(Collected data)

#####

-- ==== Sys2Proof/Machine/Dispatch.lean ====
section
/-!
DEFINITION. The dispatcher: each command's meaning.
-/
namespace Sys2Proof.Machine

/-- The effect of one command on everything but the queue. -/
def exec (i : Instr) (s : State) : Host.Outcome State Fault Refusal :=
  match i with
  | .powerOnReset dt => Sys2Proof.Machine.execPowerOnReset dt s
  | .laneLockLoss dt lane cut => Sys2Proof.Machine.execLaneLockLoss dt lane cut s
  | .laneLock dt lane => Sys2Proof.Machine.execLaneLock dt lane s
  | .alignmentLock dt p => Sys2Proof.Machine.execAlignmentLock dt p s
  | .alignFail dt p => Sys2Proof.Machine.execAlignFail dt p s
  | .alignmentLoss dt p cut => Sys2Proof.Machine.execAlignmentLoss dt p cut s
  | .remoteFault dt p cut => Sys2Proof.Machine.execRemoteFault dt p cut s
  | .remoteFaultClear dt p => Sys2Proof.Machine.execRemoteFaultClear dt p s
  | .flushOnDown dt p => Sys2Proof.Machine.execFlushOnDown dt p s
  | .rxFrame dt p sfd bytes env => Sys2Proof.Machine.execRxFrame dt p sfd bytes env s
  | .ingressSkidSend dt c n ready => Sys2Proof.Machine.execIngressSkidSend dt c n ready s
  | .macControlFrame dt p bytes env => Sys2Proof.Machine.execMacControlFrame dt p bytes env s
  | .pauseFrame dt p bytes env => Sys2Proof.Machine.execPauseFrame dt p bytes env s
  | .pfcFrame dt p bytes env => Sys2Proof.Machine.execPfcFrame dt p bytes env s
  | .pauseTimerExpiry dt p k => Sys2Proof.Machine.execPauseTimerExpiry dt p k s
  | .preemptFragmentRx dt p sfd bytes env => Sys2Proof.Machine.execPreemptFragmentRx dt p sfd bytes env s
  | .reasmTimeout dt p => Sys2Proof.Machine.execReasmTimeout dt p s
  | .verifyFrameRx dt p body mcrc => Sys2Proof.Machine.execVerifyFrameRx dt p body mcrc s
  | .respondFrameRx dt p body mcrc => Sys2Proof.Machine.execRespondFrameRx dt p body mcrc s
  | .verifyTimeout dt p => Sys2Proof.Machine.execVerifyTimeout dt p s
  | .inbandRequest dt p bytes env => Sys2Proof.Machine.execInbandRequest dt p bytes env s
  | .bdpRead dt src => Sys2Proof.Machine.execBdpRead dt src s
  | .bdpWrite dt src => Sys2Proof.Machine.execBdpWrite dt src s
  | .bdpHello dt src => Sys2Proof.Machine.execBdpHello dt src s
  | .busOff dt => Sys2Proof.Machine.execBusOff dt s
  | .canWakeFrame dt id => Sys2Proof.Machine.execCanWakeFrame dt id s
  | .windowAccessError dt => Sys2Proof.Machine.execWindowAccessError dt s
  | .dictWrite dt via idx sub v => Sys2Proof.Machine.execDictWrite dt via idx sub v s
  | .writeLanding dt cuts => Sys2Proof.Machine.execWriteLanding dt cuts s
  | .time84ReadLatch dt via idx sub => Sys2Proof.Machine.execTime84ReadLatch dt via idx sub s
  | .timeSnap dt => Sys2Proof.Machine.execTimeSnap dt s
  | .rowSelect dt via c t row => Sys2Proof.Machine.execRowSelect dt via c t row s
  | .commit dt via c t => Sys2Proof.Machine.execCommit dt via c t s
  | .dataRow dt via c t image => Sys2Proof.Machine.execDataRow dt via c t image s
  | .doorInsert dt via c mac ctrl => Sys2Proof.Machine.execDoorInsert dt via c mac ctrl s
  | .doorDelete dt via c mac ctrl => Sys2Proof.Machine.execDoorDelete dt via c mac ctrl s
  | .learnInsert dt c => Sys2Proof.Machine.execLearnInsert dt c s
  | .stationMove dt c => Sys2Proof.Machine.execStationMove dt c s
  | .agePass dt c upsets => Sys2Proof.Machine.execAgePass dt c upsets s
  | .flush dt via c => Sys2Proof.Machine.execFlush dt via c s
  | .flushDone dt c => Sys2Proof.Machine.execFlushDone dt c s
  | .parityCaptureRead dt via c => Sys2Proof.Machine.execParityCaptureRead dt via c s
  | .keyLoad dt via c row suite wrapped data => Sys2Proof.Machine.execKeyLoad dt via c row suite wrapped data s
  | .keyBankFlip dt c r => Sys2Proof.Machine.execKeyBankFlip dt c r s
  | .keyErase dt via c row => Sys2Proof.Machine.execKeyErase dt via c row s
  | .ckeyCommit dt via => Sys2Proof.Machine.execCkeyCommit dt via s
  | .eraseAll dt via => Sys2Proof.Machine.execEraseAll dt via s
  | .tamper dt sensor => Sys2Proof.Machine.execTamper dt sensor s
  | .tamperClr dt via v => Sys2Proof.Machine.execTamperClr dt via v s
  | .keyAlarmClr dt via v => Sys2Proof.Machine.execKeyAlarmClr dt via v s
  | .trngRestart dt via => Sys2Proof.Machine.execTrngRestart dt via s
  | .trngStartupDone window => Sys2Proof.Machine.execTrngStartupDone window s
  | .trngTestFail dt test => Sys2Proof.Machine.execTrngTestFail dt test s
  | .attestNonce dt via v => Sys2Proof.Machine.execAttestNonce dt via v s
  | .attestReady dt => Sys2Proof.Machine.execAttestReady dt s
  | .adopt dt via => Sys2Proof.Machine.execAdopt dt via s
  | .pnAlertRead dt via c => Sys2Proof.Machine.execPnAlertRead dt via c s
  | .holdPeakRead dt via c => Sys2Proof.Machine.execHoldPeakRead dt via c s
  | .meterEccCaptureRead dt via c => Sys2Proof.Machine.execMeterEccCaptureRead dt via c s
  | .settle dt via c => Sys2Proof.Machine.execSettle dt via c s
  | .meterBackgroundRefill dt c row => Sys2Proof.Machine.execMeterBackgroundRefill dt c row s
  | .enqueueNotice dt c leaf len => Sys2Proof.Machine.execEnqueueNotice dt c leaf len s
  | .dequeueGrant dt c upsets => Sys2Proof.Machine.execDequeueGrant dt c upsets s
  | .latheFiring dt c k => Sys2Proof.Machine.execLatheFiring dt c k s
  | .latheCascade dt c slot => Sys2Proof.Machine.execLatheCascade dt c slot s
  | .shaperBackgroundRefill dt c k => Sys2Proof.Machine.execShaperBackgroundRefill dt c k s
  | .returnRow dt via c t => Sys2Proof.Machine.execReturn dt via c t s
  | .schedEccCaptureRead dt via c => Sys2Proof.Machine.execSchedEccCaptureRead dt via c s
  | .latheMaxLateRead dt via c => Sys2Proof.Machine.execLatheMaxLateRead dt via c s
  | .returnedSegment dt tag seg ecc upsets => Sys2Proof.Machine.execReturnedSegment dt tag seg ecc upsets s
  | .txFrameStart dt p => Sys2Proof.Machine.execTxFrameStart dt p s
  | .underrun dt p => Sys2Proof.Machine.execUnderrun dt p s
  | .txFrameDone dt wire => Sys2Proof.Machine.execTxFrameDone dt wire s
  | .preemption dt p gone => Sys2Proof.Machine.execPreemption dt p gone s
  | .continuationResume dt p => Sys2Proof.Machine.execContinuationResume dt p s
  | .fcXoffChange dt p xoff => Sys2Proof.Machine.execFcXoffChange dt p xoff s
  | .pauseRefresh dt p => Sys2Proof.Machine.execPauseRefresh dt p s
  | .txSillSet dt via p v => Sys2Proof.Machine.execTxSillSet dt via p v s
  | .txTsMetaRead dt via c => Sys2Proof.Machine.execTxTsMetaRead dt via c s
  | .rxCauseClr dt via p v => Sys2Proof.Machine.execRxCauseClr dt via p v s
  | .txCauseClr dt via p v => Sys2Proof.Machine.execTxCauseClr dt via p v s
  | .shutterCauseClr dt via p v => Sys2Proof.Machine.execShutterCauseClr dt via p v s
  | .portEnable dt via p v => Sys2Proof.Machine.execPortEnable dt via p v s
  | .returnLostTimeout dt p => Sys2Proof.Machine.execReturnLostTimeout dt p s
  | .portCloseDone dt p => Sys2Proof.Machine.execPortCloseDone dt p s
  | .gateEnable dt via p v => Sys2Proof.Machine.execGateEnable dt via p v s
  | .configChange dt via p => Sys2Proof.Machine.execConfigChange dt via p s
  | .swapLatch dt p upset => Sys2Proof.Machine.execSwapLatch dt p upset s
  | .shutterSwap dt p => Sys2Proof.Machine.execShutterSwap dt p s
  | .shutterEntryChange dt p upset => Sys2Proof.Machine.execShutterEntryChange dt p upset s
  | .shutterCloseDone dt p => Sys2Proof.Machine.execShutterCloseDone dt p s
  | .shutterEccCaptureRead dt via c => Sys2Proof.Machine.execShutterEccCaptureRead dt via c s
  | .digestClose dt p => Sys2Proof.Machine.execDigestClose dt p s
  | .digestCycleRead dt via => Sys2Proof.Machine.execDigestCycleRead dt via s
  | .calCaptureRead dt via c => Sys2Proof.Machine.execCalCaptureRead dt via c s
  | .calEccCaptureRead dt via c => Sys2Proof.Machine.execCalEccCaptureRead dt via c s
  | .setTime dt via low high => Sys2Proof.Machine.execSetTime dt via low high s
  | .stepTime dt via v => Sys2Proof.Machine.execStep dt via v s
  | .freqWordWrite dt via v => Sys2Proof.Machine.execFreqWordWrite dt via v s
  | .holdoverEntry dt => Sys2Proof.Machine.execHoldoverEntry dt s
  | .ppsInEdge dt => Sys2Proof.Machine.execPpsInEdge dt s
  | .ppsMissing dt => Sys2Proof.Machine.execPpsMissing dt s
  | .todMessage dt msg => Sys2Proof.Machine.execTodMessage dt msg s
  | .todAlign dt => Sys2Proof.Machine.execTodAlign dt s
  | .ppsOutEdge dt => Sys2Proof.Machine.execPpsOutEdge dt s
  | .shortFormWrap dt => Sys2Proof.Machine.execShortFormWrap dt s
  | .pllLock dt => Sys2Proof.Machine.execPllLock dt s
  | .pllLossOfLock dt => Sys2Proof.Machine.execPllLossOfLock dt s
  | .managementTick dt env => Sys2Proof.Machine.execManagementTick dt env s
  | .counterHalfPresent dt idx sub row => Sys2Proof.Machine.execCounterHalfPresent dt idx sub row s
  | .halfNextRead dt via g => Sys2Proof.Machine.execHalfNextRead dt via g s
  | .snap dt via => Sys2Proof.Machine.execSnap dt via s
  | .snapRelease dt via => Sys2Proof.Machine.execSnapRelease dt via s
  | .wdxAliveToggle dt => Sys2Proof.Machine.execWdxAliveToggle dt s
  | .peerAliveTimeout dt => Sys2Proof.Machine.execPeerAliveTimeout dt s
  | .peerAliveToggle dt => Sys2Proof.Machine.execPeerAliveToggle dt s
  | .selMineRise dt => Sys2Proof.Machine.execSelMineRise dt s
  | .selMineFall dt => Sys2Proof.Machine.execSelMineFall dt s
  | .pcsOutputSwitch dt p => Sys2Proof.Machine.execPcsOutputSwitch dt p s
  | .demote dt via => Sys2Proof.Machine.execDemote dt via s
  | .reinstate dt via => Sys2Proof.Machine.execReinstate dt via s
  | .helloTx dt path => Sys2Proof.Machine.execHelloTx dt path s
  | .helloRx dt path crcOk h => Sys2Proof.Machine.execHelloRx dt path crcOk h s
  | .helloAckRx dt path crcOk echo sig held => Sys2Proof.Machine.execHelloAckRx dt path crcOk echo sig held s
  | .heartbeatTx dt path => Sys2Proof.Machine.execHeartbeatTx dt path s
  | .heartbeatRx dt path crcOk sent peerSent arrived => Sys2Proof.Machine.execHeartbeatRx dt path crcOk sent peerSent arrived s
  | .heartbeatTimeout dt path => Sys2Proof.Machine.execHeartbeatTimeout dt path s
  | .healthRx dt path crcOk w => Sys2Proof.Machine.execHealthRx dt path crcOk w s
  | .mirrorRx dt path crcOk n op => Sys2Proof.Machine.execMirrorRx dt path crcOk n op s
  | .mirrorAckRx dt path crcOk seq => Sys2Proof.Machine.execMirrorAckRx dt path crcOk seq s
  | .latchMarkRx dt path crcOk n p tc => Sys2Proof.Machine.execLatchMarkRx dt path crcOk n p tc s
  | .digestMarkRx dt path crcOk n digest final => Sys2Proof.Machine.execDigestMarkRx dt path crcOk n digest final s
  | .resync dt via => Sys2Proof.Machine.execResync dt via s
  | .resyncComplete dt => Sys2Proof.Machine.execResyncComplete dt s
  | .resyncItemRx dt path crcOk n op => Sys2Proof.Machine.execResyncItemRx dt path crcOk n op s
  | .expressRecordRx dt path crcOk r => Sys2Proof.Machine.execExpressRecordRx dt path crcOk r s
  | .bulkIntervalEnd dt => Sys2Proof.Machine.execBulkIntervalEnd dt s
  | .bulkRecordRx dt path crcOk r => Sys2Proof.Machine.execBulkRecordRx dt path crcOk r s
  | .recordExpiry dt => Sys2Proof.Machine.execRecordExpiry dt s
  | .demotingRx dt path crcOk => Sys2Proof.Machine.execDemotingRx dt path crcOk s
  | .mismatchCaptureRead dt via => Sys2Proof.Machine.execMismatchCaptureRead dt via s
  | .stestBankTest dt unit bank ok last => Sys2Proof.Machine.execStestBankTest dt unit bank ok last s
  | .stestCaptureRead dt via => Sys2Proof.Machine.execStestCaptureRead dt via s
  | .pairedComparatorFire dt cluster unit => Sys2Proof.Machine.execPairedComparatorFire dt cluster unit s
  | .eventDelivery dt => Sys2Proof.Machine.execEventDelivery dt s
  | .recordWriteError dt t b => Sys2Proof.Machine.execRecordWriteError dt t b s
  | .coalTimeout dt t b => Sys2Proof.Machine.execCoalTimeout dt t b s
  | .pendingSet dt via b v => Sys2Proof.Machine.execPendingSet dt via b v s
  | .pendingClr dt via b v => Sys2Proof.Machine.execPendingClr dt via b v s
  | .maskSet dt via b v => Sys2Proof.Machine.execMaskSet dt via b v s
  | .maskClr dt via b v => Sys2Proof.Machine.execMaskClr dt via b v s
  | .enterBand dt via t v => Sys2Proof.Machine.execEnter dt via t v s
  | .exitBand dt via t v => Sys2Proof.Machine.execExit dt via t v s
  | .claim dt via t => Sys2Proof.Machine.execClaim dt via t s
  | .doneWrite dt via t v => Sys2Proof.Machine.execDone dt via t v s
  | .recHeadWrite dt via t b v => Sys2Proof.Machine.execRecHeadWrite dt via t b v s
  | .recCoalWrite dt via t b v => Sys2Proof.Machine.execRecCoalWrite dt via t b v s
  | .recEnable dt via t b v => Sys2Proof.Machine.execRecEnable dt via t b v s
  | .recBusCaptureRead dt via => Sys2Proof.Machine.execRecBusCaptureRead dt via s
  | .latchFiredClr dt via v => Sys2Proof.Machine.execLatchFiredClr dt via v s
  | .ringEnable dt via r v => Sys2Proof.Machine.execRingEnable dt via r v s
  | .ringCloseDone dt r => Sys2Proof.Machine.execRingCloseDone dt r s
  | .tailDoorbell dt via r v => Sys2Proof.Machine.execTailDoorbell dt via r v s
  | .ringCauseClr dt via r v => Sys2Proof.Machine.execRingCauseClr dt via r v s
  | .descFrameCore dt r => Sys2Proof.Machine.execDescFrameCore dt r s
  | .descFrameDirect dt r => Sys2Proof.Machine.execDescFrameDirect dt r s
  | .descMove dt work => Sys2Proof.Machine.execDescMove dt work s
  | .descFill dt work => Sys2Proof.Machine.execDescFill dt work s
  | .descCompare dt work => Sys2Proof.Machine.execDescCompare dt work s
  | .dmaRxDelivery dt r => Sys2Proof.Machine.execDmaRxDelivery dt r s
  | .busErrorResponse dt r site => Sys2Proof.Machine.execBusErrorResponse dt r site s
  | .busErrInfoRead dt via q => Sys2Proof.Machine.execBusErrInfoRead dt via q s
  | .domainRequest dt via n v => Sys2Proof.Machine.execDomainRequest dt via n v s
  | .powerAck dt n => Sys2Proof.Machine.execPowerAck dt n s
  | .powerAckTimeout dt n => Sys2Proof.Machine.execPowerAckTimeout dt n s
  | .clusterEnable dt via c v => Sys2Proof.Machine.execClusterEnable dt via c v s
  | .clusterCloseDone dt c => Sys2Proof.Machine.execClusterCloseDone dt c s
  | .clusterModeListen dt via c => Sys2Proof.Machine.execClusterModeListen dt via c s
  | .listenReached dt c => Sys2Proof.Machine.execListenReached dt c s
  | .clusterModeFull dt via c => Sys2Proof.Machine.execClusterModeFull dt via c s
  | .sleep dt via => Sys2Proof.Machine.execSleep dt via s
  | .resetCold dt via cuts => Sys2Proof.Machine.execResetCold dt via cuts s
  | .resetWarm dt via cuts => Sys2Proof.Machine.execResetWarm dt via cuts s
  | .resetCluster dt via c cuts => Sys2Proof.Machine.execResetCluster dt via c cuts s
  | .resetPort dt via p cuts => Sys2Proof.Machine.execResetPort dt via p cuts s
  | .resetRestoreDefaults dt via cuts => Sys2Proof.Machine.execResetRestoreDefaults dt via cuts s
  | .refusedPathHoldoffEnd dt path => Sys2Proof.Machine.execRefusedPathHoldoffEnd dt path s
  | .mirrorAckTx dt => Sys2Proof.Machine.execMirrorAckTx dt s
  | .hingeEnable dt via v => Sys2Proof.Machine.execHingeEnable dt via v s
  | .porNFall dt => Sys2Proof.Machine.execPorNFall dt s
  | .tamperInputHigh dt sensor => Sys2Proof.Machine.execTamperInputHigh dt sensor s
  | .ppsOutPulseEnd dt => Sys2Proof.Machine.execPpsOutPulseEnd dt s
  | .domainStreamRead dt via sub => Sys2Proof.Machine.execDomainStreamRead dt via sub s

end Sys2Proof.Machine
end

#####

Task item:
Look back at the data above. Transcribe exactly the lines starting at the line that contains "Sys2Proof.Machine.execHoldPeakRead dt via c s" and ending at the line that contains "Sys2Proof.Machine.execDequeueGrant dt c upsets s".

Result for this task:
  | .holdPeakRead dt via c => Sys2Proof.Machine.execHoldPeakRead dt via c s
  | .meterEccCaptureRead dt via c => Sys2Proof.Machine.execMeterEccCaptureRead dt via c s
  | .settle dt via c => Sys2Proof.Machine.execSettle dt via c s
  | .meterBackgroundRefill dt c row => Sys2Proof.Machine.execMeterBackgroundRefill dt c row s
  | .enqueueNotice dt c leaf len => Sys2Proof.Machine.execEnqueueNotice dt c leaf len s
  | .dequeueGrant dt c upsets => Sys2Proof.Machine.execDequeueGrant dt c upsets s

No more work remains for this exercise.